Your answer should consist only of the lines below from the one with "event (R441). -/" through the one with "def State.writeEvents (s", copied exactly.
[[ Task input open ]]
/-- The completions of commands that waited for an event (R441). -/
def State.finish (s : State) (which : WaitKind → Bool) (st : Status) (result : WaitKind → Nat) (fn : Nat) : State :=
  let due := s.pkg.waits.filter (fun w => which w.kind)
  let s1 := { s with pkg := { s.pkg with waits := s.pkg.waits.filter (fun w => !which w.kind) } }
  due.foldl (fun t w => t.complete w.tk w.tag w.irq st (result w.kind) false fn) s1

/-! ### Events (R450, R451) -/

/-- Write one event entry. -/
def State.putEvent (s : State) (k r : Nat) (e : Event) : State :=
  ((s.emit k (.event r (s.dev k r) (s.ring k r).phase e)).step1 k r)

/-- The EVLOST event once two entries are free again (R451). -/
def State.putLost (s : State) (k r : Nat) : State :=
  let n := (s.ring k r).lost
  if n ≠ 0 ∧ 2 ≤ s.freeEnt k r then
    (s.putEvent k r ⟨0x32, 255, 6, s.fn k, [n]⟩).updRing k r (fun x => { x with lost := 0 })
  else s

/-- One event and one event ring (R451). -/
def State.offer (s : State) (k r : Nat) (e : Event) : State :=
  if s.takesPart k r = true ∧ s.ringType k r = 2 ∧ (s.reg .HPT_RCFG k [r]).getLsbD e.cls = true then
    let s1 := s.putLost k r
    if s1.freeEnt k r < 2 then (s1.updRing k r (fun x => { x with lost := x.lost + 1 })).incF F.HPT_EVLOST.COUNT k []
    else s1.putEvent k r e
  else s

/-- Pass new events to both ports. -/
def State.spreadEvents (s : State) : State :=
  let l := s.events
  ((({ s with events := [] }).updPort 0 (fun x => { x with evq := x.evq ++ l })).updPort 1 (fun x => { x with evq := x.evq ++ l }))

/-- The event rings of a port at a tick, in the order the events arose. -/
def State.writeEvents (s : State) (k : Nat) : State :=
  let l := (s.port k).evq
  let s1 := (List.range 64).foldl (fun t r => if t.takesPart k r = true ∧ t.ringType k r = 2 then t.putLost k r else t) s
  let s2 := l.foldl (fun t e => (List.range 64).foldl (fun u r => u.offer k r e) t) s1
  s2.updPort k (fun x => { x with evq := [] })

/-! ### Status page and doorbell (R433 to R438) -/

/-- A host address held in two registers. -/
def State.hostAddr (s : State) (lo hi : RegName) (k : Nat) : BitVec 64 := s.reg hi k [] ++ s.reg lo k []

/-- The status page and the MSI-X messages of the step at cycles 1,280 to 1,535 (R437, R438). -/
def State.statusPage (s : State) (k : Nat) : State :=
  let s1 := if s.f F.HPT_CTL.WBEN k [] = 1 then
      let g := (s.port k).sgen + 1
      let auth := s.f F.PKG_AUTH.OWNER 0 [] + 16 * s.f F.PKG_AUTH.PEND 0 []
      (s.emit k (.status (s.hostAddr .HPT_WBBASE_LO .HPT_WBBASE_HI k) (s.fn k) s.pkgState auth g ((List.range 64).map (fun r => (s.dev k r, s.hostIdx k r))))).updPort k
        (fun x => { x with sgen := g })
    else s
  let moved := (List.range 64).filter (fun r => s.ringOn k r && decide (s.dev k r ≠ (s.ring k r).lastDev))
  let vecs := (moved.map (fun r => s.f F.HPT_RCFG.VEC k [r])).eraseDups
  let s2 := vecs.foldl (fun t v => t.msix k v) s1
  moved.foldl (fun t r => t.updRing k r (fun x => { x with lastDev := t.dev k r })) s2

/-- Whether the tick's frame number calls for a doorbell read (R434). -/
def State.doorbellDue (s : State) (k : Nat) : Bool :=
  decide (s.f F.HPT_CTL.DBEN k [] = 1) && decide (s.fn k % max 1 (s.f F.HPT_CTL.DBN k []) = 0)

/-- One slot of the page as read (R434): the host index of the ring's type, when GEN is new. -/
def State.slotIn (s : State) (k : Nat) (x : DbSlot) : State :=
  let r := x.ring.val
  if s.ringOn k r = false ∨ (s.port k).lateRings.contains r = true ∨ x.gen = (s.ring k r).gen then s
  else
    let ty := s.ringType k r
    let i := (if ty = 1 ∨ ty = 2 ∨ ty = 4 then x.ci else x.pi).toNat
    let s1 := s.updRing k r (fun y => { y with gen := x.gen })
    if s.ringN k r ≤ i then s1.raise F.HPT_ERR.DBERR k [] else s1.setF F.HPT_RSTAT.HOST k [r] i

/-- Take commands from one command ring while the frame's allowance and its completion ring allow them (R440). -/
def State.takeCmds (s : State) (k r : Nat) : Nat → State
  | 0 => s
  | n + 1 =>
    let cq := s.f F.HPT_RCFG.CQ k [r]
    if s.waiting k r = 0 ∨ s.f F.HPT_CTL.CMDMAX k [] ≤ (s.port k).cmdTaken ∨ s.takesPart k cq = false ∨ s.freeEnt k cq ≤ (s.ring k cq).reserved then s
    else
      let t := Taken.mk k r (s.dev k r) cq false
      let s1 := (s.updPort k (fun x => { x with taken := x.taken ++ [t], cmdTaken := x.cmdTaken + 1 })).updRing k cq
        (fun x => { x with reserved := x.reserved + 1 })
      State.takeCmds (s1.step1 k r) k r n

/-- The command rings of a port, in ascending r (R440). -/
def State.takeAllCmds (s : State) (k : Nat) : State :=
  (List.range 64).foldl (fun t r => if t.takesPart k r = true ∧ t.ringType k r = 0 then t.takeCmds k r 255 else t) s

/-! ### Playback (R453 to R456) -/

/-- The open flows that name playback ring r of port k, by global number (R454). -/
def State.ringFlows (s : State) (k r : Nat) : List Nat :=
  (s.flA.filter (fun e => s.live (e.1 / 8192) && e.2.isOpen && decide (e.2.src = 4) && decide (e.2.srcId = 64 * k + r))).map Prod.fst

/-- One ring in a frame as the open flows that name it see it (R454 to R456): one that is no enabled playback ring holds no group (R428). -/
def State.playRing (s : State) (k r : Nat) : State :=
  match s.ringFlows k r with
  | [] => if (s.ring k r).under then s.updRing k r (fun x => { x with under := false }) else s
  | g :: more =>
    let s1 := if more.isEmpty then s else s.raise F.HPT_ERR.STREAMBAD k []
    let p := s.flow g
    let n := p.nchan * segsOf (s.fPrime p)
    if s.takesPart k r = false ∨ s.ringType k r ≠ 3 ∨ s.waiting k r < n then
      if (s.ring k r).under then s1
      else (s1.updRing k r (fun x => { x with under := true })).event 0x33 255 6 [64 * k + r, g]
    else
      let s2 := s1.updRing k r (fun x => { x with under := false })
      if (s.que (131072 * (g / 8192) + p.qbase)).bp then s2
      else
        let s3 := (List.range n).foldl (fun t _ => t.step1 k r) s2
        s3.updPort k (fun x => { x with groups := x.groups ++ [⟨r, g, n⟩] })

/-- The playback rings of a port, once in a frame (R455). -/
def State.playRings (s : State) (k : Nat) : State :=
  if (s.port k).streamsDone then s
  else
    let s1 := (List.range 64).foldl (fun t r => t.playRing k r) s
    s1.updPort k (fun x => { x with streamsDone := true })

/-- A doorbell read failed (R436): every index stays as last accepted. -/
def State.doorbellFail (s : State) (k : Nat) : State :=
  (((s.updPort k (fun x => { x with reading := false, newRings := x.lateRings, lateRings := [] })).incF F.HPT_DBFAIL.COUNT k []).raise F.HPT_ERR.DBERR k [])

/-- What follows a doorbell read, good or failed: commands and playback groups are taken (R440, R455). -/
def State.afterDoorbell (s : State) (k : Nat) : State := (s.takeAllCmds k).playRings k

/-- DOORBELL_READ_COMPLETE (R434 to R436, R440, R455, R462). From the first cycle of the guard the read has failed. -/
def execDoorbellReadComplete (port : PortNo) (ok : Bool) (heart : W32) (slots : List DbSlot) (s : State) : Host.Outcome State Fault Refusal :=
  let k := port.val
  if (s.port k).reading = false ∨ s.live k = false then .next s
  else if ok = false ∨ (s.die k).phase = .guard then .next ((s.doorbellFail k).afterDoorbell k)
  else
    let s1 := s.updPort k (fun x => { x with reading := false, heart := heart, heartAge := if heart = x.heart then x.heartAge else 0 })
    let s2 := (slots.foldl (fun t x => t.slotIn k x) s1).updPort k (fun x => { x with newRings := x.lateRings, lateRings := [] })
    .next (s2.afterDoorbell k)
[[ Task input closed ]]
[[ Task input open ]]
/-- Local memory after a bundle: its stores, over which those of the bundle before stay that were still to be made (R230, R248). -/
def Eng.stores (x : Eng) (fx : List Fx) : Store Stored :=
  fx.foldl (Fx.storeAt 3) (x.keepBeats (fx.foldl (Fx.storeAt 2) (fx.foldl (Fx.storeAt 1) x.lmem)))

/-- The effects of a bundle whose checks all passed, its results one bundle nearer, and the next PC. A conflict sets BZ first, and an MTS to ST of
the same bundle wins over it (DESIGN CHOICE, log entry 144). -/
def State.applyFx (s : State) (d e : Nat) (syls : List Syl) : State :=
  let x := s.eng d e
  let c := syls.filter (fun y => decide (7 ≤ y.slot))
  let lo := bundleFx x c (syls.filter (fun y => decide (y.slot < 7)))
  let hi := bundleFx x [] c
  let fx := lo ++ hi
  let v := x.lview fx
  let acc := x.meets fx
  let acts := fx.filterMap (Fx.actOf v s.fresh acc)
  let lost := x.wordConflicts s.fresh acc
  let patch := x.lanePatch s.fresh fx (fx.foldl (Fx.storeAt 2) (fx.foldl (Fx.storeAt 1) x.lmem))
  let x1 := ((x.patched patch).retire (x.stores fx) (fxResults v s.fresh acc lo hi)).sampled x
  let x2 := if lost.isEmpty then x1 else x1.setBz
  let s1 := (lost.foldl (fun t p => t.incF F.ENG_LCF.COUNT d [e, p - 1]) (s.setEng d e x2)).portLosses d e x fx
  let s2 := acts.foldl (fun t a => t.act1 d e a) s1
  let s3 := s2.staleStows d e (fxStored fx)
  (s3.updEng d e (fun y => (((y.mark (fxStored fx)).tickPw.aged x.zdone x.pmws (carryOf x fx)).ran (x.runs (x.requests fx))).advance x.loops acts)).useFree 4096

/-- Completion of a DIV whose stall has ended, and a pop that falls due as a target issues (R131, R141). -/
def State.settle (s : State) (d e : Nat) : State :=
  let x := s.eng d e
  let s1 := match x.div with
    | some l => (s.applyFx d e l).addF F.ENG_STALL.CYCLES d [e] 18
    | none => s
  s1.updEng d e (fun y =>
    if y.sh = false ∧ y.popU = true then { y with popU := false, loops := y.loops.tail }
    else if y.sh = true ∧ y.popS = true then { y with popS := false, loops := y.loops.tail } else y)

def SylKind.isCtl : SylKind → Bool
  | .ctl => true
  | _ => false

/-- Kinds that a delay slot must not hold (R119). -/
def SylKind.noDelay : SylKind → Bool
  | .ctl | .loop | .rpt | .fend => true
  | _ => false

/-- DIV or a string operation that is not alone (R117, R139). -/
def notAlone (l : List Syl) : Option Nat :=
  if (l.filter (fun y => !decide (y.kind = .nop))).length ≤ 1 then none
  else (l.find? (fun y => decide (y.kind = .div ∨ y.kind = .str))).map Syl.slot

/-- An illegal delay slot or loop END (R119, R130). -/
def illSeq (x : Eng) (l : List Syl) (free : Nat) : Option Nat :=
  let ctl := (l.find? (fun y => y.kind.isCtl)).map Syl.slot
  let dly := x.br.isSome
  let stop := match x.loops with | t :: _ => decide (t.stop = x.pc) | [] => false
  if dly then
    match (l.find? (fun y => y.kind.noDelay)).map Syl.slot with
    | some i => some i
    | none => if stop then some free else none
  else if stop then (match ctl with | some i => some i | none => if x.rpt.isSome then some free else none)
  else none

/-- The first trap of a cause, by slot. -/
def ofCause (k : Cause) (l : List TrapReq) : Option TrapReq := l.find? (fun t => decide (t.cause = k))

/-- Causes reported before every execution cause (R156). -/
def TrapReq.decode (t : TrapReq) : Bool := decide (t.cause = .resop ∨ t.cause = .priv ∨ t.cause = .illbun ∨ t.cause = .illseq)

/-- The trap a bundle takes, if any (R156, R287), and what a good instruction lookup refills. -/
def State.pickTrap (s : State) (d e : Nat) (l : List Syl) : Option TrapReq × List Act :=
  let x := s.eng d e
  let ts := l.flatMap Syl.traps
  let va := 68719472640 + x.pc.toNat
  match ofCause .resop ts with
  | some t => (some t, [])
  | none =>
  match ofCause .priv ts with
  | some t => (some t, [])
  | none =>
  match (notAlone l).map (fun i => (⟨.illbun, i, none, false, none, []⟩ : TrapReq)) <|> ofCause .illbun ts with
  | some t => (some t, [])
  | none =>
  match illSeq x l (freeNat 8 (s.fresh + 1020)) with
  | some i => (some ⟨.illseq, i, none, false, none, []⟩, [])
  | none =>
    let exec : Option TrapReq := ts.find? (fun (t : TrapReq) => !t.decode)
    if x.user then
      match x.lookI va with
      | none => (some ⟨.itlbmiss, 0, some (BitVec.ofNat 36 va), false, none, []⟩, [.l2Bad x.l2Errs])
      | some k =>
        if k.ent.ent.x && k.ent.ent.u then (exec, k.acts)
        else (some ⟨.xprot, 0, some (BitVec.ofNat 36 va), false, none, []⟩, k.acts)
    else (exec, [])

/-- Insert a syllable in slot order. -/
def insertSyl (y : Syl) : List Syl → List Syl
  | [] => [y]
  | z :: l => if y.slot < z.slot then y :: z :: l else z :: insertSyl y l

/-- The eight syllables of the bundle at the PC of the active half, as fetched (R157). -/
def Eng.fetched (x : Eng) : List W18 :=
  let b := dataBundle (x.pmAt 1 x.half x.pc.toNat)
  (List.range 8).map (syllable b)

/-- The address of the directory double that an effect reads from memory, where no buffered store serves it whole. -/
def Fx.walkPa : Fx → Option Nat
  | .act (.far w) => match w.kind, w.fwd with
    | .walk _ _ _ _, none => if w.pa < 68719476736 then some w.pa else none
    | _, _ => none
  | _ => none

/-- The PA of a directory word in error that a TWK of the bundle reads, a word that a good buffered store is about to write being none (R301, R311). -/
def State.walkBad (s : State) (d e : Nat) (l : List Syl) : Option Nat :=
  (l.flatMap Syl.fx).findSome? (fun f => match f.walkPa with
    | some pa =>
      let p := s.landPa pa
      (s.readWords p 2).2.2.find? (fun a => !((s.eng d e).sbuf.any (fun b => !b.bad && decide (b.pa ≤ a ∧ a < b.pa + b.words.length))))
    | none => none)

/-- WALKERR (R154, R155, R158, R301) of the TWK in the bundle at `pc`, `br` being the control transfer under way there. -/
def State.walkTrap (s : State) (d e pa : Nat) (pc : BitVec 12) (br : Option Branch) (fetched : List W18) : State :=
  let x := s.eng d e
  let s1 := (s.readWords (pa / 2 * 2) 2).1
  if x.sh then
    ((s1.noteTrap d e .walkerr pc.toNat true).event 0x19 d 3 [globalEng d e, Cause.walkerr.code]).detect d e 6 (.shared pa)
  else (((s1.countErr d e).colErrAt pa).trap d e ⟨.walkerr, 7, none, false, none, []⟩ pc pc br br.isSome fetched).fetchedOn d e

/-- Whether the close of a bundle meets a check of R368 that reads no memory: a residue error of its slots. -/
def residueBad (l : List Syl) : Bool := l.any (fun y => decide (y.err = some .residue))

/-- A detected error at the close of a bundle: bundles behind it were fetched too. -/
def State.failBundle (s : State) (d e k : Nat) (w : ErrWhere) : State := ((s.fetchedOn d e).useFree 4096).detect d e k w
[[ Task input closed ]]
[[ Task input open ]]
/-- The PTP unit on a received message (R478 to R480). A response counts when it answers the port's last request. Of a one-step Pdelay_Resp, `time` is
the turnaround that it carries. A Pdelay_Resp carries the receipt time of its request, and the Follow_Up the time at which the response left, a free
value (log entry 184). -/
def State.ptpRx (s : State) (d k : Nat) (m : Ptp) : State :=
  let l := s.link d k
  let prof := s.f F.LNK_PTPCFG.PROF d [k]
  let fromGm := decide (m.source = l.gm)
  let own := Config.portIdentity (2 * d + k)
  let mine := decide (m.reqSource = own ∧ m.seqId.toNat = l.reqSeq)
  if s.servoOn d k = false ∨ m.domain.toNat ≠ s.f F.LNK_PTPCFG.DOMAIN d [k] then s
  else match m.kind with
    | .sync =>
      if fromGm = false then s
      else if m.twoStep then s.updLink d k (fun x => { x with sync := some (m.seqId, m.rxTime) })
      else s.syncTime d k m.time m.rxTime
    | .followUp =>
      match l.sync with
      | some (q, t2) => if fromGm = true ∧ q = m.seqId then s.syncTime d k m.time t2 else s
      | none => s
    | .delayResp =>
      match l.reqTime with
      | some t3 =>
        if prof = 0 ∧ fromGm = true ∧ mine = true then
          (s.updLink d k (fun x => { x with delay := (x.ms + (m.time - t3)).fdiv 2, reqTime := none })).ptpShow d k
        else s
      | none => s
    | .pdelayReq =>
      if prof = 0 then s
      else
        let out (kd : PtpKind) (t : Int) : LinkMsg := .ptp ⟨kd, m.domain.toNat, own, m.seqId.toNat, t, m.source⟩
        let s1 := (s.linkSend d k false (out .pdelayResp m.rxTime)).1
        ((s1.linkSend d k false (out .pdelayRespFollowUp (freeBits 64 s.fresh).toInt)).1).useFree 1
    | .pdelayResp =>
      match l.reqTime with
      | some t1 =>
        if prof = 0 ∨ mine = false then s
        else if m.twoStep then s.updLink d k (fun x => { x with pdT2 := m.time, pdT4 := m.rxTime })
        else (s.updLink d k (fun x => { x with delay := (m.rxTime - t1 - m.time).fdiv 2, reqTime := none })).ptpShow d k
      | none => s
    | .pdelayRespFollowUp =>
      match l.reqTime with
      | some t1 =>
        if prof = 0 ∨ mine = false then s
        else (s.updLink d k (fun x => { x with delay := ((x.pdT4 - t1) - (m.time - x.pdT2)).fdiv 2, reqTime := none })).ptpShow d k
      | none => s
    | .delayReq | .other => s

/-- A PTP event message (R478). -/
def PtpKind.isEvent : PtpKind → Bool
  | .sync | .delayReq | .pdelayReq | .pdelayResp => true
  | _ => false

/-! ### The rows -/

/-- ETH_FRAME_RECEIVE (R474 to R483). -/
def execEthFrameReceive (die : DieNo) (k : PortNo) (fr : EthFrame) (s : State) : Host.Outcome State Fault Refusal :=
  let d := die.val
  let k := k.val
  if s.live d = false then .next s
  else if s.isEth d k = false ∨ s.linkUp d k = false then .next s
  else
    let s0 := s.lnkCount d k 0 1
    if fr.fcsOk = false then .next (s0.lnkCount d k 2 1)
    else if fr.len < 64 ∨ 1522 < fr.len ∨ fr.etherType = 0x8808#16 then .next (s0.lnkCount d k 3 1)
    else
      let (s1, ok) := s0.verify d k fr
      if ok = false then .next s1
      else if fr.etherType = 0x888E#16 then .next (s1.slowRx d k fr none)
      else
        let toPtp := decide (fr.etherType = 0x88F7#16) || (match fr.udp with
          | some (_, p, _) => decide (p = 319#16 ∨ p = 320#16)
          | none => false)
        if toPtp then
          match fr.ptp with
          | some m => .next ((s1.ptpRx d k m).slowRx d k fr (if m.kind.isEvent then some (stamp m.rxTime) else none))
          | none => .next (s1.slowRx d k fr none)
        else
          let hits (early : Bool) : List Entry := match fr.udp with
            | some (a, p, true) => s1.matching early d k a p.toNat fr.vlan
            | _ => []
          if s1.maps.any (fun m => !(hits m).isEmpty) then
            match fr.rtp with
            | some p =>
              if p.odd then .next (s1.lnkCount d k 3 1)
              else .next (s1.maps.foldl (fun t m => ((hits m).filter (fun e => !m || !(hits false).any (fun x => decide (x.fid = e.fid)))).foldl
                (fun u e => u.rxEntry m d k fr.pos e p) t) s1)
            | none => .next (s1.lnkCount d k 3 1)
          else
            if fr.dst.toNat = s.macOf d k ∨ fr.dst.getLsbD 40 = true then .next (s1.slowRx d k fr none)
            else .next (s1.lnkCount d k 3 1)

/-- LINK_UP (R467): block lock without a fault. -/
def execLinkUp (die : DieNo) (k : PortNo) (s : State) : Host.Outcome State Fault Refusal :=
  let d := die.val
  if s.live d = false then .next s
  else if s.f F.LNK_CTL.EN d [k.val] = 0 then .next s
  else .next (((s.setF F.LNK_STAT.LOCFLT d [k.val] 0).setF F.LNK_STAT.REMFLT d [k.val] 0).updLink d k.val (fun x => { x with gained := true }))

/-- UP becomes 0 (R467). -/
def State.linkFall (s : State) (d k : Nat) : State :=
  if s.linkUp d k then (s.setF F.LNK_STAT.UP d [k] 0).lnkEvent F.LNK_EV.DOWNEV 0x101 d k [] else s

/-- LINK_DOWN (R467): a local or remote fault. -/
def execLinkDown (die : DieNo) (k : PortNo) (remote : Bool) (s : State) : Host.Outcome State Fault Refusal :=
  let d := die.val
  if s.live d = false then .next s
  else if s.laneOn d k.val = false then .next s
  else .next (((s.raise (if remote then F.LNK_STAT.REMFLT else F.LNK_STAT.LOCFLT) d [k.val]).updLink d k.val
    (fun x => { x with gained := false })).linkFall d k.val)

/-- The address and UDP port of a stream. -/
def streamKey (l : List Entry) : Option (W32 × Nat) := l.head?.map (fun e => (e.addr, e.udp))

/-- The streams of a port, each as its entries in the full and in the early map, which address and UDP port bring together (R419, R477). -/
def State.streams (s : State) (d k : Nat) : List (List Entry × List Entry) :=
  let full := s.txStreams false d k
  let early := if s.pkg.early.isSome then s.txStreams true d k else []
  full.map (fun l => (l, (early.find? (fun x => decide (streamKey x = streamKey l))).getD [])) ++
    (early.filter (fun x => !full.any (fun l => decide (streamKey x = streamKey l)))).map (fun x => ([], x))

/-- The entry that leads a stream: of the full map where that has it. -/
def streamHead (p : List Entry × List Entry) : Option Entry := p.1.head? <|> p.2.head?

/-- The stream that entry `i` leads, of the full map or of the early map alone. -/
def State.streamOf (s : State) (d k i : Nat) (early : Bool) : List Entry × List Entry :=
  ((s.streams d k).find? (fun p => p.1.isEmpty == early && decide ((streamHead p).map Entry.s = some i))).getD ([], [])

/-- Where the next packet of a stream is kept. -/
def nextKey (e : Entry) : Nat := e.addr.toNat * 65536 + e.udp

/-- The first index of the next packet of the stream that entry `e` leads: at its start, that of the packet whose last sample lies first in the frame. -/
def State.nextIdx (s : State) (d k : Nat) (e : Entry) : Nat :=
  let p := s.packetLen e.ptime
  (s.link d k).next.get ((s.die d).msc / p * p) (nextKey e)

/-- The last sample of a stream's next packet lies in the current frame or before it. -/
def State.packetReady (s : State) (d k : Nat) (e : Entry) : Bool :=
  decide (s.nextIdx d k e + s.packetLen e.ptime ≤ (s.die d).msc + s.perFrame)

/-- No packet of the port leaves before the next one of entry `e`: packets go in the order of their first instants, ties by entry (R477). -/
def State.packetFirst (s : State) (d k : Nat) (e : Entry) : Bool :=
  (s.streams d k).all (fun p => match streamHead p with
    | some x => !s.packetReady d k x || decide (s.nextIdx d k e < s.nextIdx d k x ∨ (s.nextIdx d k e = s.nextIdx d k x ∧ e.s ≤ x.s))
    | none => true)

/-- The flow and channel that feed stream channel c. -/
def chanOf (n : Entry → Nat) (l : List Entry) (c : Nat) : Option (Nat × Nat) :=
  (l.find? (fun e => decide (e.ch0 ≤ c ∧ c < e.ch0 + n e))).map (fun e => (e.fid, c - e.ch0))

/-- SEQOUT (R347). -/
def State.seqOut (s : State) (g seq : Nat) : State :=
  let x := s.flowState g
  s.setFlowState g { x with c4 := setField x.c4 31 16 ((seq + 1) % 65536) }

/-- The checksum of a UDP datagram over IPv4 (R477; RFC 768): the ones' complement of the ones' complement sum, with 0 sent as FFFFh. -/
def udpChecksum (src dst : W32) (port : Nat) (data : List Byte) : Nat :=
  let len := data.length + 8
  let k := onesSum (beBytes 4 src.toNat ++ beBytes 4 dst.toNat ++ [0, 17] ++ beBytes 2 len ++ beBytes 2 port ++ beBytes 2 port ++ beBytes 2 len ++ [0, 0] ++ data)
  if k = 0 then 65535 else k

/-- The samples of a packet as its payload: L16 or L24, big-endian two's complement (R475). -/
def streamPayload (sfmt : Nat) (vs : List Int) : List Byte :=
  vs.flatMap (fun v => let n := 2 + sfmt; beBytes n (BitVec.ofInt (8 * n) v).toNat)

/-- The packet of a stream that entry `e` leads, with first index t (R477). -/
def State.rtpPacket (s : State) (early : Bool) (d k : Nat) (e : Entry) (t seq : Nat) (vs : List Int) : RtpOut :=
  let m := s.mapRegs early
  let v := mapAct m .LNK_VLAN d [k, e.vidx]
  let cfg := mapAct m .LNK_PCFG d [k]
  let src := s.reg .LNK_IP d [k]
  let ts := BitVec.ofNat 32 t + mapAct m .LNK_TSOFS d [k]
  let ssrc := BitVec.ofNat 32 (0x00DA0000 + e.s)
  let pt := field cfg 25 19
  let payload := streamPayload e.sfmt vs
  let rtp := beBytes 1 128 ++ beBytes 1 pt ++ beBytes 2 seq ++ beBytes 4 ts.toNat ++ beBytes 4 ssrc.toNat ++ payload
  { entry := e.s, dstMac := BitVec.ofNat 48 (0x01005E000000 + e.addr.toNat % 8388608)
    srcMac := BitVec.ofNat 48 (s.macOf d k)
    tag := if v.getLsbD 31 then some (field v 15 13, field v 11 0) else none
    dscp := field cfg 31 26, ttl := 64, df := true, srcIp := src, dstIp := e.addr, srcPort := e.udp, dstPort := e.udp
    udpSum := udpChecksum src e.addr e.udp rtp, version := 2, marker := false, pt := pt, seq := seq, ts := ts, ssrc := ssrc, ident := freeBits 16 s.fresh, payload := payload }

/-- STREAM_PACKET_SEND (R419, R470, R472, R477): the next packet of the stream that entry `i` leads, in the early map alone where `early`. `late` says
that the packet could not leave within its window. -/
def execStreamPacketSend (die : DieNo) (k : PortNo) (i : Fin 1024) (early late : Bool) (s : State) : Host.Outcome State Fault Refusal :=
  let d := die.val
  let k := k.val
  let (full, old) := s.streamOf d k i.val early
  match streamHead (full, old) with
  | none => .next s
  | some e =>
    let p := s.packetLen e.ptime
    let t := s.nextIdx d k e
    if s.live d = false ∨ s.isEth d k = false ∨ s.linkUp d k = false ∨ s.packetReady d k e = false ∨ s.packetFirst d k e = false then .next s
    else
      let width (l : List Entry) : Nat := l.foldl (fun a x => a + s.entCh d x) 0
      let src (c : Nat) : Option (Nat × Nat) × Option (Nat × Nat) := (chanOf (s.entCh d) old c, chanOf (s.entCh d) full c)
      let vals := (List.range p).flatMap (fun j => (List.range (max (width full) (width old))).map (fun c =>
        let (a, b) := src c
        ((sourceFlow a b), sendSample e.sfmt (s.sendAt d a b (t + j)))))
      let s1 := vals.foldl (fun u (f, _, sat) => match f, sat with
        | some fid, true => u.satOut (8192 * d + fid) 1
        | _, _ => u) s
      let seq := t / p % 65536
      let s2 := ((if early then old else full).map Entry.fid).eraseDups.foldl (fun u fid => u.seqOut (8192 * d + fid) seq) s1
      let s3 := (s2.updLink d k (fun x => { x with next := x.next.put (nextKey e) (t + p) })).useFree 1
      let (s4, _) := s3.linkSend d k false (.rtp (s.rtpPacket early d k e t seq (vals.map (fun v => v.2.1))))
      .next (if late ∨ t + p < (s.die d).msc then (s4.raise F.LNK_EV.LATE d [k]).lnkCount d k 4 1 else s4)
[[ Task input closed ]]
Response area>
/-- The completions of commands that waited for an event (R441). -/
def State.finish (s : State) (which : WaitKind → Bool) (st : Status) (result : WaitKind → Nat) (fn : Nat) : State :=
  let due := s.pkg.waits.filter (fun w => which w.kind)
  let s1 := { s with pkg := { s.pkg with waits := s.pkg.waits.filter (fun w => !which w.kind) } }
  due.foldl (fun t w => t.complete w.tk w.tag w.irq st (result w.kind) false fn) s1

/-! ### Events (R450, R451) -/

/-- Write one event entry. -/
def State.putEvent (s : State) (k r : Nat) (e : Event) : State :=
  ((s.emit k (.event r (s.dev k r) (s.ring k r).phase e)).step1 k r)

/-- The EVLOST event once two entries are free again (R451). -/
def State.putLost (s : State) (k r : Nat) : State :=
  let n := (s.ring k r).lost
  if n ≠ 0 ∧ 2 ≤ s.freeEnt k r then
    (s.putEvent k r ⟨0x32, 255, 6, s.fn k, [n]⟩).updRing k r (fun x => { x with lost := 0 })
  else s

/-- One event and one event ring (R451). -/
def State.offer (s : State) (k r : Nat) (e : Event) : State :=
  if s.takesPart k r = true ∧ s.ringType k r = 2 ∧ (s.reg .HPT_RCFG k [r]).getLsbD e.cls = true then
    let s1 := s.putLost k r
    if s1.freeEnt k r < 2 then (s1.updRing k r (fun x => { x with lost := x.lost + 1 })).incF F.HPT_EVLOST.COUNT k []
    else s1.putEvent k r e
  else s

/-- Pass new events to both ports. -/
def State.spreadEvents (s : State) : State :=
  let l := s.events
  ((({ s with events := [] }).updPort 0 (fun x => { x with evq := x.evq ++ l })).updPort 1 (fun x => { x with evq := x.evq ++ l }))

/-- The event rings of a port at a tick, in the order the events arose. -/
def State.writeEvents (s : State) (k : Nat) : State :=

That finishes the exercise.